There was a time when food was sold without a sell-by date and shoppers were skilled in judging the quality of a product. Obviously, there is no way of assessing ready-made chilled or frozen meals - we really do have to rely on the manufacturers for those products. But when it comes to fruits and vegetables, common sense will usually guide us through.

The WRAP guide also advises us to learn to love leftovers by turning them into another meal. It's a skill that our grandparents certainly mastered at a time when nothing was wasted.

Two bits of advice not listed in the WRAP Guide - but equally effective - have long been offered by me. One is never go shopping for food when you are hungry. It is fatal. You find yourself buying far more than you need. The second is to pause before you buy a two-for-one bargain.
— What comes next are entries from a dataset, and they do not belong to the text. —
-- ==== Sys2Proof/Safety.lean ====
section
/-! DEFINITION. The terms of the claims: the cell link ready for one request, a state with one reply
added, the frames (what a chain of effects between the blocks leaves as it was), and the invariants. -/

namespace Sys2Proof.Machine

/-! ## The cell link -/

/-- A request whose frame arrives now is taken at once: no frame waits, the reply queue has room, and
RESTART has not been executed (R156, R176, R177). -/
def State.linkReady (s : State) : Prop :=
  s.clp.requests = [] ∧ s.clp.replies.length < Config.replyQueueCapacity ∧ s.clp.restarting = false

/-- The state in which a frame that arrives at line time `t` is executed: the clock at `t`, the receiver
hunting. -/
def State.taking (s : State) (t : LineTime) : State :=
  { s.at t with clp := { s.clp with rx := .hunting } }

/-- The state with the reply of a request joined to the back of the reply queue (R177). -/
def State.replied (s : State) (type tag : Byte) (a : Answer) : State :=
  { s with clp := { s.clp with
      replies := s.clp.replies ++ [{ type := type, tag := tag, body := a.body }] } }

/-! ## Frames

Two views of a state with parts blanked. Two states with equal views agree in every part that the view
keeps. -/

/-- What no effect between the blocks changes while the line state stands: the clock, the configuration,
the waiting commands, the cell link but for the Event Queue, line state, mode and ESTOP image, the
schedule and scan of the bus, and which records every table holds. -/
def State.fixed (s : State) : State :=
  { s with
    clp := { s.clp with events := [], gap := false },
    lsv := { s.lsv with segSettled := [], stationsSettled := none,
                        permits := s.lsv.permits.map fun p => (p.1, false) },
    trk := { pallets := s.trk.pallets.map fun p => (p.1, Pallet.fresh p.2.variant),
             segs := s.trk.segs.map fun p =>
               (p.1, { nests := [], certainty := .certain, openIndex := none }),
             lists := s.trk.lists.map fun p => (p.1, []), tag := .none, readerImage := none },
    rtu := Rtu.reset,
    sqs := { stations := s.sqs.stations.map fun p => (p.1, Station.fresh),
             common := s.sqs.common.map fun p => (p.1, .none) },
    sc := s.sc.map fun p => (p.1, Segment.fresh),
    ada := Ada.reset,
    cvt := { convs := s.cvt.convs.map fun p => (p.1, Conveyor.fresh), passOver := 0,
             staleRelease := false },
    sbm := { s.sbm with nodes := s.sbm.nodes.map fun p => (p.1, Node.fresh p.2.role) } }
Ask yourself if you really need double the amount, as it's only a bargain if you eat both packs. Statistics suggest the second pack is often thrown away. Speaking on the BBC news celebrity chef Antony Worrall Thompson endorsed these suggestions when discussing food waste. He said people were too quick to throw food away.

"There's nothing wrong with mouldy cheeses; just cut the mould off," he said, adding that it was good sense to use leftovers. All that was required to use them up was a bit of time and imagination.

So, as food prices begin to rise, let us begin to treat the food produced under such difficult circumstances this year with respect, buying only what we know we are going to use. That way there will be money over to cope with the higher prices and the land-fill sites won't be filled with rotting food.